Just saw a fb link and I just had to share this. Talk about a fucking awesome way to raise money...these motherfuckers are BRILLIANT.
http://www.ryot.org/motorboat-boobs-...charity/424741
Just saw a fb link and I just had to share this. Talk about a fucking awesome way to raise money...these motherfuckers are BRILLIANT.
http://www.ryot.org/motorboat-boobs-...charity/424741
Don't like what I have to say? I respect that. Go fuck yourself.
that isn't brilliant it's offensive. especially offensive to women how are survivors, imo.
Yeah offensive on several levels. First of all we need more cure and less awareness. The whole month of October is awash in pink crap made by companies trying to make a buck off of people with cancer and those who care about them. Donate your money to research to find treatments and cures. The awareness thing has pretty much topped out. Show me an adult woman who hasn't heard about self exams and mammograms.
:waiting:
She doesn't exist, at least not in the 1st world. Now male breast cancer? That's a different thing.
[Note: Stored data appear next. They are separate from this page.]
-- ==== Sys2Proof/Laws/Rings.lean ====
section
/-! SUPPORT. The Ring Engine's shared operations, said once: what they write and which accesses they make. -/

namespace Sys2Proof.Machine

/-! ## Construction checks -/

/-- What a segment that passes the construction check satisfies (R242). -/
theorem checkSegment_none {lo hi : Nat} {g : Segment} (h : checkSegment lo hi g = none) :
    g.base.toNat ≠ 0 ∧ g.base.toNat % 64 = 0 ∧ lo ≤ g.size ∧ g.size ≤ hi ∧
      g.base.toNat / 65536 = (g.base.toNat + 16 * g.size - 1) / 65536 := by
  unfold checkSegment at h
  dsimp only at h
  split at h
  · simp at h
  · split at h
    · simp at h
    · split at h
      · simp at h
      · split at h
        · simp at h
        · rename_i h1 h2 h3 h4
          simp only [Config.segAlign, Config.segBoundary] at h2 h4
          exact ⟨h1, by omega, by omega, by omega, by omega⟩

/-- A segment that passed the check ends within the address space. -/
theorem checkSegment_top {lo hi : Nat} {g : Segment} (h : checkSegment lo hi g = none) :
    g.base.toNat + 16 * g.size ≤ 2 ^ 64 := by
  obtain ⟨h0, _, _, _, hb⟩ := checkSegment_none h
  have := g.base.isLt
  omega

theorem checkSegments_none {segs : List Segment} {lo hi : Nat} (h : checkSegments segs lo hi = none) :
    segs ≠ [] ∧ ∀ g ∈ segs, checkSegment lo hi g = none := by
  unfold checkSegments at h
  split at h
  · simp at h
  · rename_i h1
    exact ⟨fun e => h1 (by simp [e]), fun g hg => List.findSome?_eq_none_iff.mp h g hg⟩

theorem checkErst_none {erstMax : Nat} {e : Addr} {segs : List Segment} (h : checkErst erstMax e segs = none) :
    segs ≠ [] ∧ segs.length ≤ erstMax ∧ e.toNat ≠ 0 ∧ e.toNat % 64 = 0 ∧ e.toNat + 16 * segs.length ≤ 2 ^ 64 ∧
      ∀ g ∈ segs, checkSegment Config.evtSegMin Config.evtSegMax g = none := by
  unfold checkErst at h
  split at h
  · simp at h
  · split at h
    · simp at h
    · split at h
      · simp at h
      · split at h
        · simp at h
        · split at h
          · simp at h
          · rename_i h1 h2 h3 h4 h5
            have h6 : e.toNat % 64 = 0 := by simpa [Config.segAlign] using h4
            exact ⟨fun e => h1 (by simp [e]), by omega, h3, h6, by omega,
              fun g hg => List.findSome?_eq_none_iff.mp h g hg⟩

/-! ## Slots -/

/-- The bytes of a slot within the address space are its address and the next fifteen (R32, R53). -/
theorem byteAddr_slot {g : Segment} {j k : Nat} (ht : g.base.toNat + 16 * g.size ≤ 2 ^ 64) (hj : j < g.size)
    (hk : k < 16) : byteAddr (slotAddr g j) k = g.base.toNat + 16 * j + k := by
  unfold byteAddr slotAddr
  simp only [BitVec.toNat_add, BitVec.toNat_ofNat]
  omega

/-- A slot's address (R32, R38). -/
theorem slotAddr_toNat {g : Segment} {j : Nat} (ht : g.base.toNat + 16 * g.size ≤ 2 ^ 64) (hj : j < g.size) :
    (slotAddr g j).toNat = g.base.toNat + 16 * j := by
  unfold slotAddr
  simp only [BitVec.toNat_add, BitVec.toNat_ofNat]
  omega

/-- The bytes of a word of a slot. -/
theorem byteAddr_slotWord {g : Segment} {j w k : Nat} (ht : g.base.toNat + 16 * g.size ≤ 2 ^ 64) (hj : j < g.size)
    (hk : w + k < 16) : byteAddr (slotAddr g j + BitVec.ofNat 64 w) k = g.base.toNat + 16 * j + w + k := by
  rw [byteAddr_add, byteAddr_slot ht hj hk]
  omega

/-- The bytes of slot `j`. -/
theorem slotByte_iff {g : Segment} {j a : Nat} (ht : g.base.toNat + 16 * g.size ≤ 2 ^ 64) (hj : j < g.size) :
    slotByte (slotAddr g j) a ↔ g.base.toNat + 16 * j ≤ a ∧ a < g.base.toNat + 16 * j + 16 := by
  constructor
  · rintro ⟨k, hk, rfl⟩
    rw [byteAddr_slot ht hj hk]
    omega
  · rintro ⟨h1, h2⟩
    refine ⟨a - (g.base.toNat + 16 * j), by omega, ?_⟩
    rw [byteAddr_slot ht hj (by omega)]
    omega

theorem segmentHolds_iff {g : Segment} {a : Nat} :
    segmentHolds g a = true ↔ g.base.toNat ≤ a ∧ a < g.base.toNat + 16 * g.size := by simp [segmentHolds]

/-- A slot's bytes are its segment's. -/
theorem slotByte_segment {g : Segment} {j a : Nat} (ht : g.base.toNat + 16 * g.size ≤ 2 ^ 64) (hj : j < g.size)
    (h : slotByte (slotAddr g j) a) : segmentHolds g a = true := by
  rw [slotByte_iff ht hj] at h
  rw [segmentHolds_iff]
  omega

/-! ## Construction writes -/

/-- The accesses of a run of `TRBWrite`s of zeros, newest first. -/
def zeroSlotsEvents (g : Segment) (n : Nat) : List Access :=
  (List.range n).foldl (fun ev j => trbWriteEvents (slotAddr g j) 0#128 ++ ev) []

theorem zeroSlots_succ (g : Segment) (n : Nat) (s : State) :
    zeroSlots g (n + 1) s = trbWrite (slotAddr g n) 0#128 (zeroSlots g n s) := by
  simp [zeroSlots, List.range_succ]

theorem zeroSlotsEvents_succ (g : Segment) (n : Nat) :
    zeroSlotsEvents g (n + 1) = trbWriteEvents (slotAddr g n) 0#128 ++ zeroSlotsEvents g n := by
  simp [zeroSlotsEvents, List.range_succ]

theorem zeroSlots_effect (g : Segment) (n : Nat) (s : State) :
    Effect s (zeroSlots g n s) (fun a => ∃ j < n, slotByte (slotAddr g j) a) (zeroSlotsEvents g n) := by
  induction n with
  | zero => exact (Effect.refl s).weaken fun a h => h.elim
  | succ n ih =>
    rw [zeroSlots_succ, zeroSlotsEvents_succ]
    refine (ih.trans (trbWrite_effect _ _ _)).weaken fun a h => ?_
    rcases h with ⟨j, hj, hs⟩ | hs
    · exact ⟨j, by omega, hs⟩
    · exact ⟨n, by omega, hs⟩

theorem zeroSlots_still (g : Segment) (n : Nat) {s : State} (h : s.ctrl = []) :
    Still s (zeroSlots g n s) (fun a => ∃ j < n, slotByte (slotAddr g j) a) := by
  induction n with
  | zero => exact (Still.refl h).weaken fun a h => h.elim
  | succ n ih =>
    rw [zeroSlots_succ]
    refine (ih.trans (trbWrite_still _ _ ih.ctrl)).weaken fun a h => ?_
    rcases h with ⟨j, hj, hs⟩ | hs
    · exact ⟨j, by omega, hs⟩
    · exact ⟨n, by omega, hs⟩

/-! ## What is in memory afterwards -/

/-- A word that neither agent writes reads as before. -/
theorem Effect.word {s s' : State} {W : Nat → Prop} {evs : List Access} (h : Effect s s' W evs) {pa : Addr}
    (hc : ∀ k < 4, s.ctrlMayWrite (byteAddr pa k) = false) (hw : ∀ k < 4, ¬ W (byteAddr pa k)) :
    memGetWord s'.mem pa = memGetWord s.mem pa :=
  memGetWord_congr fun k hk => h.mem _ (hc k hk) (hw k hk)

/-- The bytes of the four words of a slot differ. -/
theorem slotWords_apart (pa : Addr) {i j : Nat} (hi : i ≤ 12) (hj : j ≤ 12) (h : i + 4 ≤ j ∨ j + 4 ≤ i) {k : Nat}
    (hk : k < 4) : ¬ ∃ l < 4, byteAddr (pa + BitVec.ofNat 64 i) k = byteAddr (pa + BitVec.ofNat 64 j) l := by
  rintro ⟨l, hl, e⟩
  rw [byteAddr_add, byteAddr_add] at e
  exact byteAddr_ne pa (by omega) (by omega) (by omega) e

/-- The four words written are in memory, where the controller may not write (R57, R60). -/
theorem trbWrite_words (pa : Addr) (t : Trb) {s : State} (hm : Memory.wf s.mem = true)
    (hc : ∀ k < 16, s.ctrlMayWrite (byteAddr pa k) = false) :
    memGetWord (trbWrite pa t s).mem pa = dw0 t ∧
      memGetWord (trbWrite pa t s).mem (pa + BitVec.ofNat 64 4) = dw1 t ∧
      memGetWord (trbWrite pa t s).mem (pa + BitVec.ofNat 64 8) = dw2 t ∧
      memGetWord (trbWrite pa t s).mem (pa + BitVec.ofNat 64 12) = dw3 t := by
  have h0 := memWrite_effect pa (dw0 t) s
  have h1 := memWrite_effect (pa + 4#64) (dw1 t) (memWrite pa (dw0 t) s)
  have h2 := memWrite_effect (pa + 8#64) (dw2 t) (memWrite (pa + 4#64) (dw1 t) (memWrite pa (dw0 t) s))
  have h3 := orderW_effect (memWrite (pa + 8#64) (dw2 t) (memWrite (pa + 4#64) (dw1 t) (memWrite pa (dw0 t) s)))
  have h4 := memWrite_effect (pa + 12#64) (dw3 t)
    (orderW (memWrite (pa + 8#64) (dw2 t) (memWrite (pa + 4#64) (dw1 t) (memWrite pa (dw0 t) s))))
  have c0 {s' : State} (hr : s'.rings = s.rings) (k : Nat) (hk : k < 4) : s'.ctrlMayWrite (byteAddr pa k) = false := by
    rw [ctrlMayWrite_congr hr]
    exact hc k (by omega)
  have a0 {j : Nat} (hj : j ≤ 12) (h : 4 ≤ j) (k : Nat) (hk : k < 4) :
      ¬ ∃ l < 4, byteAddr pa k = byteAddr (pa + BitVec.ofNat 64 j) l := by
    simpa using slotWords_apart pa (i := 0) (by omega) hj (.inl h) hk
  have c {s' : State} (hr : s'.rings = s.rings) {i : Nat} (hi : i ≤ 12) (k : Nat) (hk : k < 4) :
      s'.ctrlMayWrite (byteAddr (pa + BitVec.ofNat 64 i) k) = false := by
    rw [ctrlMayWrite_congr hr, byteAddr_add]
    exact hc _ (by omega)
  have r0 := h0.rings
  have r1 := h1.rings.trans r0
  have r2 := h2.rings.trans r1
  have r3 := h3.rings.trans r2
  have m0 := h0.memWf hm
  have m1 := h1.memWf m0
  have m2 := h2.memWf m1
  have m3 := h3.memWf m2
  have a {i j : Nat} (hi : i ≤ 12) (hj : j ≤ 12) (h : i + 4 ≤ j ∨ j + 4 ≤ i) (k : Nat) (hk : k < 4) :=
    slotWords_apart pa hi hj h hk
  unfold trbWrite
  refine ⟨?_, ?_, ?_, memWrite_word _ _ m3⟩
  · rw [h4.word (c0 r3) (a0 (by omega) (by omega)), h3.word (c0 r2) (fun _ _ => id),
      h2.word (c0 r1) (a0 (by omega) (by omega)), h1.word (c0 r0) (a0 (by omega) (by omega))]
    exact memWrite_word _ _ hm
  · rw [h4.word (c r3 (by omega)) (a (by omega) (by omega) (by omega)),
      h3.word (c r2 (by omega)) (fun _ _ => id), h2.word (c r1 (by omega)) (a (by omega) (by omega) (by omega))]
    exact memWrite_word _ _ m0
  · rw [h4.word (c r3 (by omega)) (a (by omega) (by omega) (by omega)), h3.word (c r2 (by omega)) (fun _ _ => id)]
    exact memWrite_word _ _ m1

/-- The words of a TRB put together are the TRB (R9). -/
theorem trbOfWords_dw (t : Trb) : trbOfWords (dw0 t) (dw1 t) (dw2 t) (dw3 t) = t := by
  have h := place_field_all t
  have h1 : place (field t 0 32) 0 ||| place (field t 32 32) 32 = place (field t 0 64) 0 := by
    simpa using place_field_or (t := t) (lo := 0) (n := 32) (m := 32)
  have h2 : place (field t 0 64) 0 ||| place (field t 64 32) 64 = place (field t 0 96) 0 := by
    simpa using place_field_or (t := t) (lo := 0) (n := 64) (m := 32)
  have h3 : place (field t 0 96) 0 ||| place (field t 96 32) 96 = place (field t 0 128) 0 := by
    simpa using place_field_or (t := t) (lo := 0) (n := 96) (m := 32)
  unfold trbOfWords dw0 dw1 dw2 dw3
  rw [h1, h2, h3, h]

/-- The words of the TRB of four words (R9). -/
theorem dw_trbOfWords (w0 w1 w2 w3 : Word) :
    dw0 (trbOfWords w0 w1 w2 w3) = w0 ∧ dw1 (trbOfWords w0 w1 w2 w3) = w1 ∧
      dw2 (trbOfWords w0 w1 w2 w3) = w2 ∧ dw3 (trbOfWords w0 w1 w2 w3) = w3 := by
  refine ⟨?_, ?_, ?_, ?_⟩ <;>
    simp (disch := decide) only [dw0, dw1, dw2, dw3, trbOfWords, field_or, field_place_same, field_place_apart,
      BitVec.or_zero, BitVec.zero_or]

/-- The TRB written is in memory, where the controller may not write (R57, R60). -/
theorem trbWrite_trb (pa : Addr) (t : Trb) {s : State} (hm : Memory.wf s.mem = true)
    (hc : ∀ k < 16, s.ctrlMayWrite (byteAddr pa k) = false) : memGetTrb (trbWrite pa t s).mem pa = t := by
  obtain ⟨h0, h1, h2, h3⟩ := trbWrite_words pa t hm hc
  unfold memGetTrb
  rw [h0, h1, h2, h3]
  exact trbOfWords_dw t

/-- A slot that neither agent writes holds what it held. -/
theorem Effect.trb {s s' : State} {W : Nat → Prop} {evs : List Access} (h : Effect s s' W evs) {pa : Addr}
    (hc : ∀ k < 16, s.ctrlMayWrite (byteAddr pa k) = false) (hw : ∀ k < 16, ¬ W (byteAddr pa k)) :
    memGetTrb s'.mem pa = memGetTrb s.mem pa := by
  have c (i : Nat) (hi : i ≤ 12) (k : Nat) (hk : k < 4) :
      s.ctrlMayWrite (byteAddr (pa + BitVec.ofNat 64 i) k) = false := by
    rw [byteAddr_add]; exact hc _ (by omega)
  have w (i : Nat) (hi : i ≤ 12) (k : Nat) (hk : k < 4) : ¬ W (byteAddr (pa + BitVec.ofNat 64 i) k) := by
    rw [byteAddr_add]; exact hw _ (by omega)
  unfold memGetTrb
  rw [h.word (pa := pa) (fun k hk => hc k (by omega)) (fun k hk => hw k (by omega)),
    h.word (c 4 (by omega)) (w 4 (by omega)), h.word (c 8 (by omega)) (w 8 (by omega)),
    h.word (c 12 (by omega)) (w 12 (by omega))]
Come up with a way to tell men they are at risk too. We can talk.
And really? Let me grope you and I'll give money to a worthless charity? Sick.
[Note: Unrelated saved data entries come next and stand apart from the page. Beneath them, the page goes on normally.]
/-- V-ERING-3, in a legal state: an HCSPARAMS2 of `erst_max` 0 makes `ERST_MAX_ENTRIES` 1. -/
theorem test_init_event_limit : faultOf (exec (.initEvent 0x3000#64 [⟨0x4000#64, 16⟩, ⟨0x5000#64, 16⟩])
    (State.resetWith false 0#64)) = some .erstSize ∧ regsWf (State.resetWith false 0#64).regs = true := by decide

/-- R276: DEQUEUE on a producer ring, and on no ring. -/
theorem test_dequeue_wrong : faultOf (exec (.dequeue 0) small) = some .wrongRing ∧
    faultOf (exec (.dequeue 3) small) = some .wrongRing := by decide

/-- V-ERING-8. -/
theorem test_dequeue_event : resultOf (exec (.dequeue 2) posted) =
    some (.event (.defined .commandCompletionEvent) event) := by decide

/-- V-ERING-10, the sixteenth: the last slot of the last entry was left. -/
theorem test_dequeue_wraps : ringAfter 0 (exec (.dequeue 0)
    { small with rings := [.consumer { eventRing with idx := 15, ccs := false }] }) =
    some (.consumer { eventRing with ccs := true, phase := .running }) := by decide

/-- V-ERING-11. -/
theorem test_dequeue_pointer : resultOf (exec (.dequeuePointer 0)
    { small with rings := [.consumer { eventRing with idx := 1 }] }) = some (.dequeuePointer 0x4010#64 0 true) := by decide

/-- V-ERING-11. -/
theorem test_erdp_value : resultOf (exec (.erdpValue 0 true)
    { small with rings := [.consumer { eventRing with idx := 1 }] }) =
    some (.mutations [.set .erdpPointer 0x401, .set .desi 0, .clear .ehb]) := by decide

/-- V-ERING-12. -/
theorem test_erstsz_value : resultOf (exec (.erstszValue 2) small) = some (.mutations [.set .erstSize 1]) := by decide

/-- V-ERING-12. -/
theorem test_erstba_value : resultOf (exec (.erstbaValue 2) small) = some (.mutations [.set .erstbaPointer 0xc0]) := by
  decide

/-! ## After a fault, and the controller -/

/-- V-FLT-1: the second request answers `F_DEAD` and the fault state keeps the first code. -/
theorem test_dead : exec (.trbNew .noOp) { State.reset with fault := some .zeroSegments } =
    answered { State.reset with fault := some .zeroSegments } (.fault .dead) := by rfl

/-- A controller with Cycle State 1 consumes nothing from an empty ring (R255). -/
theorem test_reader_waits : readerConsume small.mem ⟨0x1000#64, true, []⟩ = ⟨0x1000#64, true, []⟩ := by decide

/-! ## The textual syntax (R101) -/

/-- V-CMD-2's literal. -/
theorem test_print : printTrb (trbOfWords 0#32 0#32 0#32 0x03002801#32) =
    "DisableSlot".toList ++ [Char.ofNat 123] ++ "c=0x1, slot_id=0x3".toList ++ [Char.ofNat 125] := by decide

/-! ## Witnesses: states and operands that meet the hypotheses of the obligations -/

/-- TransferTrbs, CommandTrbs, EventTrbs, UnrecognizedTrbs, TrbNew, TrbWords, RingDoorbell and every other statement
whose one hypothesis is a live state. -/
theorem witness_live : State.reset.fault = none ∧ small.fault = none ∧ posted.fault = none := by decide

/-- The second clause of FaultIsPreciseAndFinal. -/
theorem witness_dead : ({ State.reset with fault := some .zeroSegments } : State).fault ≠ none := by decide

/-- DecodeOfEncode, SlotBytes, DecodedFieldsAreTrbGet (a Command TRB and an Unrecognized one). -/
theorem witness_encode : encode (.disableSlot ⟨0#96, 0#1, 0#9, 0#8, 5#8⟩) = some (trbOfWords 0#32 0#32 0#32 0x05002800#32) ∧
    encode (.unrecognized48 ⟨0#32, 0#32, 0#32, 0#1, 0#9, 15#4, 0#16⟩) = some (trbOfWords 0#32 0#32 0#32 0xfc00#32) := by
  decide

/-- KindByType: different TRBs with one Type; Types at the ends of the ranges. -/
theorem witness_KindByType : trbBits (trbOfWords 1#32 2#32 3#32 0x5c01#32) 106 6 = trbBits noOpCommandTrb 106 6 ∧
    trbBits (trbOfWords 0#32 0#32 0#32 0x6800#32) 106 6 = 26 ∧ trbBits (trbOfWords 0#32 0#32 0#32 0x7c00#32) 106 6 = 31 ∧
    trbBits (trbOfWords 0#32 0#32 0#32 0xa000#32) 106 6 = 40 ∧ kindOf noOpTrb = .defined .noOp := by decide

/-- TrbGet: a row of every kind, and a field that the variant lacks. -/
theorem witness_TrbGet : (findRow (kindOf event) .slotId).map TrbRow.kind = some .value ∧
    (findRow (kindOf event) .c).map TrbRow.kind = some .flag ∧
    (findRow (kindOf event) .commandTrbPointer).map TrbRow.kind = some (.pointer 4) ∧
    (findRow (kindOf event) .completionCode).map TrbRow.kind = some .ccode ∧
    (findRow (kindOf event) .type).map TrbRow.kind = some (.fixed 33) ∧ findRow (kindOf event) .sia = none := by decide

/-- TrbSet: the values at the boundaries of the clauses. -/
theorem witness_TrbSet : ¬ 2 ^ 8 ≤ 255 ∧ 2 ^ 8 ≤ 256 ∧ ¬ 2 ^ 64 ≤ 2 ^ 64 - 16 ∧ (2 ^ 64 - 16) % 2 ^ 4 = 0 ∧
    (2 ^ 64 - 15) % 2 ^ 4 ≠ 0 ∧ 2 ^ 64 ≤ 2 ^ 64 := by decide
The link doesn't work for me, but I'm assuming from reading it it's something about motorboating?? Is that correct?? If so, I agree with Emmie and Puzzld. How is that supportive? If I had a double mastectomy, how would motorboating support me, my struggle, and lack of boobs to motorboat?
Let's start a TeaBagging for Testicular Cancer event. Pissing for Prostate Cancer?
Edit: just saw puzzld's post so now I see it is indeed groping for money. Yuck. Dislike.
Thank you!! Because I know my mom wouldn't feel like this kind of event is representative or respectful to her.
I also have a hard time with most breast cancer events mainly because the money doesn't go towards research as much as just more promotion of breast cancer awareness.
Detection is the most important factor to survival
Yes, a cure is more important, but I have no doubt that raising awareness saves lives.
I'd like to see statistics to see if screenings or detection spikes at this time of year. Hmm.
Actually some are thinking now is that that's kind of a myth. We are detecting more and more very early cancers and yet the death rate really hasn't budged. We are finding tiny little cancers that may or may not have ever presented a threat, and treating everything with huge firepower because we can't tell which cancers will turn deadly and which will just hang out not growing or spreading to any degree for 50-60 years. We've been sold on early detection because it seemed to make sense but the sad fact is cancer doesn't grown in an orderly rational way. The tiny cancer we "caught early" may well have already spread and may even now be spreading though your bones and brain. On the other hand the other cancer, that wasn't caught until it was 10 years old, may never spread at all.
http://blogs.scientificamerican.com/...d-overtreated/
Bubye monthly breast exam!
Yeah, well that may be a little premature. After all we don't have that cure yet, and we don't know which cancers are the nasty deadly spready kind so we still look for em small and treat em aggressively. But we really need cure(s) (because I'm sure there's not just one cure), and better detection. Not only is there a cancer, but what are it's properties...
And really, the monthly self exams are the least objectionable part of the whole process.